* **Exercise description**
Scan the entries for the word "Montgomery". Every line that has it should be copied.
*** Records shown ***
/-! ### The masked subtraction -/

/-- One limb of the subtraction: the borrow is one bit, and stands for 2^52 (R161). -/
theorem subLimb_spec {u l bw : Nat} (hu : u < 2 ^ 52) (hl : l < 2 ^ 52) (hbw : bw ≤ 1) :
    (subLimb u l bw).1 < 2 ^ 52 ∧ (subLimb u l bw).2 ≤ 1 ∧
      (subLimb u l bw).1 + l + bw = u + (subLimb u l bw).2 * 2 ^ 52 := by
  simp only [subLimb, and_m52, Nat.shiftRight_eq_div_pow]
  omega

/-- The limbs of `u − l` with borrow, and the last borrow. -/
def subLimbs (u l : Limbs) : Limbs × Nat :=
  let d0 := subLimb u.l0 l.l0 0
  let d1 := subLimb u.l1 l.l1 d0.2
  let d2 := subLimb u.l2 l.l2 d1.2
  let d3 := subLimb u.l3 l.l3 d2.2
  let d4 := subLimb u.l4 l.l4 d3.2
  (⟨d0.1, d1.1, d2.1, d3.1, d4.1⟩, d4.2)

/-- The limbs of `d + l` with carry, the last carry dropped. -/
def addLimbs (d l : Limbs) : Limbs :=
  let e0 := addLimb d.l0 l.l0 0
  let e1 := addLimb d.l1 l.l1 e0.2
  let e2 := addLimb d.l2 l.l2 e1.2
  let e3 := addLimb d.l3 l.l3 e2.2
  let e4 := addLimb d.l4 l.l4 e3.2
  ⟨e0.1, e1.1, e2.1, e3.1, e4.1⟩

/-- The limbs of `l`, all of them under the mask of the borrow `b` (R161). -/
def maskLimbs (b : Nat) (l : Limbs) : Limbs :=
  let mask := (2 ^ 52 - b) &&& m52
  ⟨l.l0 &&& mask, l.l1 &&& mask, l.l2 &&& mask, l.l3 &&& mask, l.l4 &&& mask⟩

theorem maskedSub_eq (ell : Nat) (u : Limbs) : maskedSub ell u =
    addLimbs (subLimbs u (scalarLimbs ell)).1 (maskLimbs (subLimbs u (scalarLimbs ell)).2 (scalarLimbs ell)) := rfl

theorem value52_lt {h : Limbs} (hb : h.below (2 ^ 52)) : value52 h < (2 ^ 52) ^ 5 := by
  obtain ⟨h0, h1, h2, h3, h4⟩ := hb
  simp only [value52]
  omega

theorem subLimbs_spec {u l : Limbs} (hu : u.below (2 ^ 52)) (hl : l.below (2 ^ 52)) :
    (subLimbs u l).1.below (2 ^ 52) ∧ (subLimbs u l).2 ≤ 1 ∧
      value52 (subLimbs u l).1 + value52 l = value52 u + (subLimbs u l).2 * (2 ^ 52) ^ 5 := by
  obtain ⟨u0, u1, u2, u3, u4⟩ := hu
  obtain ⟨l0, l1, l2, l3, l4⟩ := hl
  obtain ⟨hd0, hb0, he0⟩ := subLimb_spec u0 l0 (Nat.zero_le 1)
  obtain ⟨hd1, hb1, he1⟩ := subLimb_spec u1 l1 hb0
  obtain ⟨hd2, hb2, he2⟩ := subLimb_spec u2 l2 hb1
  obtain ⟨hd3, hb3, he3⟩ := subLimb_spec u3 l3 hb2
  obtain ⟨hd4, hb4, he4⟩ := subLimb_spec u4 l4 hb3
  refine ⟨⟨hd0, hd1, hd2, hd3, hd4⟩, hb4, ?_⟩
  simp only [subLimbs, value52]
  omega

theorem addLimbs_below (d l : Limbs) : (addLimbs d l).below (2 ^ 52) := by
  simp only [addLimbs, addLimb, Limbs.below, and_m52]
  omega

theorem addLimbs_value (d l : Limbs) : value52 (addLimbs d l) = (value52 d + value52 l) % (2 ^ 52) ^ 5 := by
  simp only [addLimbs, addLimb, value52, and_m52, Nat.shiftRight_eq_div_pow]
  omega

theorem maskLimbs_zero (l : Limbs) : maskLimbs 0 l = ⟨0, 0, 0, 0, 0⟩ := by
  have hmask : (2 ^ 52 - 0) &&& m52 = 0 := by decide
  simp only [maskLimbs, hmask, Nat.and_zero]

theorem maskLimbs_one {l : Limbs} (h : l.below (2 ^ 52)) : maskLimbs 1 l = l := by
  obtain ⟨h0, h1, h2, h3, h4⟩ := h
  have hmask : (2 ^ 52 - 1) &&& m52 = m52 := by decide
  simp only [maskLimbs, hmask, and_m52, Nat.mod_eq_of_lt h0, Nat.mod_eq_of_lt h1, Nat.mod_eq_of_lt h2,
    Nat.mod_eq_of_lt h3, Nat.mod_eq_of_lt h4]

theorem maskedSub_below (ell : Nat) (u : Limbs) : (maskedSub ell u).below (2 ^ 52) := by
  rw [maskedSub_eq]
  exact addLimbs_below _ _

/-- The masked subtraction is one conditional subtraction (R161): without a borrow `u − ℓ` stands, with one `ℓ` is added
back. -/
theorem maskedSub_value {ell : Nat} {u : Limbs} (hell : ell < (2 ^ 52) ^ 5) (hu : u.below (2 ^ 52)) (hlt : value52 u < 2 * ell) :
    value52 (maskedSub ell u) = value52 u % ell := by
  obtain ⟨hd, hb, hsub⟩ := subLimbs_spec hu (scalarLimbs_below ell)
  have hdlt := value52_lt hd
  have hult := value52_lt hu
  rw [maskedSub_eq, addLimbs_value]
  rw [scalarLimbs_value hell] at hsub
  obtain hzero | hone := Nat.le_one_iff_eq_zero_or_eq_one.mp hb
  · rw [hzero] at hsub ⊢
    have hge : ell ≤ value52 u := by omega
    rw [maskLimbs_zero, Nat.mod_eq_sub_mod hge, Nat.mod_eq_of_lt (by omega : value52 u - ell < ell)]
    simp only [value52] at hsub hdlt ⊢
    omega
  · rw [hone] at hsub ⊢
    rw [maskLimbs_one (scalarLimbs_below ell), scalarLimbs_value hell, hsub, Nat.one_mul, Nat.add_mod_right,
      Nat.mod_eq_of_lt hult, Nat.mod_eq_of_lt (by omega)]

/-! ### The Montgomery reduction -/

theorem invModGo_lt {k r0 r1 t0 t1 m : Nat} (h0 : t0 < m) (h1 : t1 < m) : invModGo k r0 r1 t0 t1 m < m := by
  induction k generalizing r0 r1 t0 t1 with
  | zero => exact h0
  | succ k ih =>
    rw [invModGo]
    split
    · exact h0
    · exact ih h1 (Nat.mod_lt _ (Nat.zero_lt_of_lt h0))

theorem invMod_lt (a : Nat) {m : Nat} (hm : 1 < m) : invMod a m < m :=
  invModGo_lt (Nat.zero_lt_of_lt hm) (Nat.mod_lt _ (Nat.zero_lt_of_lt hm))

/-- `LFACTOR · ℓ ≡ −1` modulo one word (00_scope R8). -/
theorem lfactor_mul {ell : Nat} (hodd : ell % 2 = 1) : lfactor ell * ell + 1 ≡ 0 [MOD 2 ^ 52] := by
  have hcop : Nat.gcd (ell % 2 ^ 52) (2 ^ 52) = 1 :=
    Nat.Coprime.pow_right 52 (Nat.coprime_two_right.mpr (Nat.odd_iff.mpr (by omega)))
  have hlt := invMod_lt (ell % 2 ^ 52) (m := 2 ^ 52) (by decide)
  have hinv : 1 ≡ invMod (ell % 2 ^ 52) (2 ^ 52) * ell [MOD 2 ^ 52] := by
    have h := invMod_mul (ell % 2 ^ 52) (2 ^ 52) (by decide) hcop
    rw [Nat.mul_mod_mod] at h
    exact h.symm
  unfold lfactor
  generalize invMod (ell % 2 ^ 52) (2 ^ 52) = inv at hlt hinv
  calc (2 ^ 52 - inv) % 2 ^ 52 * ell + 1
    _ ≡ (2 ^ 52 - inv) * ell + inv * ell [MOD 2 ^ 52] := ((Nat.mod_modEq _ _).mul_right ell).add hinv
    _ = 2 ^ 52 * ell := by rw [← Nat.add_mul, Nat.sub_add_cancel hlt.le]
    _ ≡ 0 [MOD 2 ^ 52] := Nat.modEq_zero_iff_dvd.mpr (dvd_mul_right _ _)

/-- One more word of zeros at the bottom, at the price of at most a word of multiples of `ℓ` (R160). -/
theorem redcStep_spec {ell i t : Nat} (hodd : ell % 2 = 1) (ht : (2 ^ 52) ^ i ∣ t) :
    (2 ^ 52) ^ (i + 1) ∣ redcStep ell i t ∧ redcStep ell i t ≤ t + (2 ^ 52 - 1) * ell * (2 ^ 52) ^ i ∧
      redcStep ell i t ≡ t [MOD ell] := by
  obtain ⟨u, rfl⟩ := ht
  have hpos : 0 < (2 ^ 52) ^ i := Nat.pow_pos (by decide)
  simp only [redcStep, and_m52, shiftRight_words, pow_mul, Nat.mul_div_cancel_left u hpos]
  have hq : u % 2 ^ 52 * lfactor ell % 2 ^ 52 ≡ u * lfactor ell [MOD 2 ^ 52] :=
    (Nat.mod_modEq _ _).trans ((Nat.mod_modEq _ _).mul_right _)
  have hqlt : u % 2 ^ 52 * lfactor ell % 2 ^ 52 ≤ 2 ^ 52 - 1 := Nat.le_pred_of_lt (Nat.mod_lt _ (by decide))
  generalize u % 2 ^ 52 * lfactor ell % 2 ^ 52 = q at hq hqlt
  have hword : u + q * ell ≡ 0 [MOD 2 ^ 52] :=
    calc u + q * ell
      _ ≡ u + u * lfactor ell * ell [MOD 2 ^ 52] := (hq.mul_right ell).add_left u
      _ = u * (lfactor ell * ell + 1) := by ring
      _ ≡ u * 0 [MOD 2 ^ 52] := (lfactor_mul hodd).mul_left u
  refine ⟨?_, ?_, ?_⟩
  · rw [Nat.mul_comm _ u, ← Nat.add_mul, pow_succ']
    exact Nat.mul_dvd_mul (Nat.modEq_zero_iff_dvd.mp hword) dvd_rfl
  · gcongr
  · rw [Nat.mul_right_comm]
    exact (Nat.modEq_zero_iff_dvd.mpr (dvd_mul_left _ _)).add_left _

/-- The five words (R160). -/
theorem redcLoop_spec {ell : Nat} (hodd : ell % 2 = 1) (t : Nat) :
    (2 ^ 52) ^ 5 ∣ redcLoop ell t ∧ redcLoop ell t ≤ t + ((2 ^ 52) ^ 5 - 1) * ell ∧ redcLoop ell t ≡ t [MOD ell] := by
  obtain ⟨hdvd0, hle0, hmod0⟩ := redcStep_spec (i := 0) (t := t) hodd (one_dvd t)
  obtain ⟨hdvd1, hle1, hmod1⟩ := redcStep_spec (i := 1) hodd hdvd0
  obtain ⟨hdvd2, hle2, hmod2⟩ := redcStep_spec (i := 2) hodd hdvd1
  obtain ⟨hdvd3, hle3, hmod3⟩ := redcStep_spec (i := 3) hodd hdvd2
  obtain ⟨hdvd4, hle4, hmod4⟩ := redcStep_spec (i := 4) hodd hdvd3
  refine ⟨hdvd4, ?_, (((hmod4.trans hmod3).trans hmod2).trans hmod1).trans hmod0⟩
  unfold redcLoop
  omega

section
variable {ell t : Nat} (hodd : ell % 2 = 1) (ht : t < ell * (2 ^ 52) ^ 5)
include hodd ht

theorem redcLoop_quot_lt : redcLoop ell t / (2 ^ 52) ^ 5 < 2 * ell := by
  obtain ⟨-, hle, -⟩ := redcLoop_spec hodd t
  rw [Nat.div_lt_iff_lt_mul (Nat.pow_pos (by decide))]
  omega

variable (hell : ell < 2 ^ 253)
include hell

theorem redc_value : value52 (redc ell t) = redcLoop ell t / (2 ^ 52) ^ 5 % ell := by
  have hquot := redcLoop_quot_lt hodd ht
  have hlimbs : value52 (scalarLimbs (redcLoop ell t >>> 260)) = redcLoop ell t / (2 ^ 52) ^ 5 := by
    have hshift : redcLoop ell t >>> 260 = redcLoop ell t / (2 ^ 52) ^ 5 := shiftRight_words _ 5
    rw [hshift]
    exact scalarLimbs_value (by omega)
  rw [redc, maskedSub_value (by omega) (scalarLimbs_below _) (by rw [hlimbs]; exact hquot), hlimbs]

theorem redc_canonical : (redc ell t).ScCanonical ell := by
  refine ⟨maskedSub_below _ _, ?_⟩
  rw [redc_value hodd ht hell]
  exact Nat.mod_lt _ (by omega)

/-- What is shifted out is zero, so the result times `R` is the loop's integer, which is `T` modulo `ℓ`. -/
theorem redc_mul_radix : value52 (redc ell t) * (2 ^ 52) ^ 5 ≡ t [MOD ell] := by
  obtain ⟨hdvd, -, hmod⟩ := redcLoop_spec hodd t
  have hexact : redcLoop ell t / (2 ^ 52) ^ 5 * (2 ^ 52) ^ 5 = redcLoop ell t := Nat.div_mul_cancel hdvd
  rw [redc_value hodd ht hell]
  refine ((Nat.mod_modEq _ _).mul_right _).trans ?_
  rwa [hexact]

end

/-! ### The commands of the scalar unit -/

theorem fromMont_eq_of_modEq {c : Config} (hwf : c.WF) {t x : Nat} (h : t ≡ x * c.montR [MOD c.ell]) :
    fromMont c t = x % c.ell := (h.mul_right _).trans (mul_montR_mul_rinv hwf x)

theorem eq_fromMont_of_mul_montR {c : Config} (hwf : c.WF) {x t : Nat} (hx : x < c.ell)
    (h : x * c.montR ≡ t [MOD c.ell]) : x = fromMont c t := by
  rw [fromMont_eq_of_modEq hwf h.symm, Nat.mod_eq_of_lt hx]

/-- A factor below `R` and one below `ℓ` leave the product in the range of `REDC`. -/
theorem product_lt {ell x y : Nat} (hx : x < (2 ^ 52) ^ 5) (hy : y < ell) : x * y < ell * (2 ^ 52) ^ 5 := by
  rw [Nat.mul_comm ell]
  exact Nat.mul_lt_mul'' hx hy

section
variable {ell : Nat} (hwf : (datapathConfig ell).WF)
include hwf

/-- `REDC` is the model's `· R^−1 mod ℓ` (R160). -/
theorem redc_eq_fromMont {t : Nat} (ht : t < ell * (2 ^ 52) ^ 5) :
    value52 (redc ell t) = fromMont (datapathConfig ell) t ∧ (redc ell t).ScCanonical ell := by
  have ⟨_, hell, hodd, _⟩ := hwf
  have hcanon := redc_canonical hodd ht hell
  have ⟨_, hlt⟩ := hcanon
  exact ⟨eq_fromMont_of_mul_montR hwf hlt (redc_mul_radix hodd ht hell), hcanon⟩

/-- `REDC` of a multiple of `R`, up to residue, divides it out. -/
theorem redc_of_modEq {t x : Nat} (ht : t < ell * (2 ^ 52) ^ 5) (h : t ≡ x * (2 ^ 52) ^ 5 [MOD ell]) :
    value52 (redc ell t) = x % ell ∧ (redc ell t).ScCanonical ell := by
  obtain ⟨hval, hcanon⟩ := redc_eq_fromMont hwf ht
  exact ⟨hval.trans (fromMont_eq_of_modEq hwf h), hcanon⟩

theorem ell_lt : ell < 2 ^ 253 := by
  obtain ⟨-, hell, -⟩ := hwf
  exact hell

theorem lt_radix {x : Nat} (hx : x < ell) : x < (2 ^ 52) ^ 5 := (hx.trans (ell_lt hwf)).trans (by decide)

theorem dpR_lt : dpR ell < ell := Nat.mod_lt _ (wf_ell_pos hwf)

theorem dpRR_lt : dpRR ell < ell := Nat.mod_lt _ (wf_ell_pos hwf)

/-- So do two canonical operands. -/
theorem value52_mul_lt {a b : Limbs} (ha : a.ScCanonical ell) (hb : b.ScCanonical ell) :
    value52 a * value52 b < ell * (2 ^ 52) ^ 5 := by
  obtain ⟨-, ha⟩ := ha
  obtain ⟨-, hb⟩ := hb
  exact product_lt (lt_radix hwf ha) hb

theorem mmulLimbs_eq {a b : Limbs} (ha : a.ScCanonical ell) (hb : b.ScCanonical ell) :
    value52 (mmulLimbs ell a b) = montMul (datapathConfig ell) (value52 a) (value52 b) ∧
      (mmulLimbs ell a b).ScCanonical ell := by
  rw [mmulLimbs, scalarProduct_eq]
  exact redc_eq_fromMont hwf (value52_mul_lt hwf ha hb)

theorem sunpackLimbs_eq {a : Limbs} (ha : a.ScCanonical ell) :
    value52 (sunpackLimbs ell a) = toMont (datapathConfig ell) (value52 a) := by
  have hRR : value52 a * dpRR ell ≡ value52 a * (2 ^ 52) ^ 5 * (2 ^ 52) ^ 5 [MOD ell] := by
    rw [Nat.mul_assoc]
    exact (Nat.mod_modEq _ _).mul_left _
  obtain ⟨-, hlt⟩ := ha
  obtain ⟨hval, -⟩ := redc_of_modEq hwf (product_lt (lt_radix hwf hlt) (dpRR_lt hwf)) hRR
  rwa [sunpackLimbs, scalarProduct_eq, scalarLimbs_value (lt_radix hwf (dpRR_lt hwf))]

theorem spackLimbs_eq {a : Limbs} (ha : a.ScCanonical ell) :
    value52 (spackLimbs ell a) = fromMont (datapathConfig ell) (value52 a) := by
  obtain ⟨-, hlt⟩ := ha
  obtain ⟨hval, -⟩ := redc_eq_fromMont hwf (hlt.trans_le (Nat.le_mul_of_pos_right _ (by decide)))
  exact hval

/-! ### The load reduction -/

/-- An integer of at most five words through the Montgomery form of one: the residue (R162). -/
theorem redc_mul_dpR {n : Nat} (hn : n < (2 ^ 52) ^ 5) :
    value52 (redc ell (scalarProduct (scalarLimbs n) (scalarLimbs (dpR ell)))) = n % ell ∧
      (redc ell (scalarProduct (scalarLimbs n) (scalarLimbs (dpR ell)))).ScCanonical ell := by
  rw [scalarProduct_eq, scalarLimbs_value hn, scalarLimbs_value (lt_radix hwf (dpR_lt hwf))]
  exact redc_of_modEq hwf (product_lt hn (dpR_lt hwf)) ((Nat.mod_modEq _ _).mul_left n)

/-- The words above the fifth count `R` times. -/
theorem redc_mul_dpRR {n : Nat} (hn : n < (2 ^ 52) ^ 5) :
    value52 (redc ell (scalarProduct (scalarLimbs n) (scalarLimbs (dpRR ell)))) = n * (2 ^ 52) ^ 5 % ell := by
  have hRR : n * dpRR ell ≡ n * (2 ^ 52) ^ 5 * (2 ^ 52) ^ 5 [MOD ell] := by
    rw [Nat.mul_assoc]
    exact (Nat.mod_modEq _ _).mul_left _
  obtain ⟨hval, -⟩ := redc_of_modEq hwf (product_lt hn (dpRR_lt hwf)) hRR
  rwa [scalarProduct_eq, scalarLimbs_value hn, scalarLimbs_value (lt_radix hwf (dpRR_lt hwf))]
*** End of Records shown ***
* **Task solution**
/-! ### The Montgomery reduction -/
/-- An integer of at most five words through the Montgomery form of one: the residue (R162). -/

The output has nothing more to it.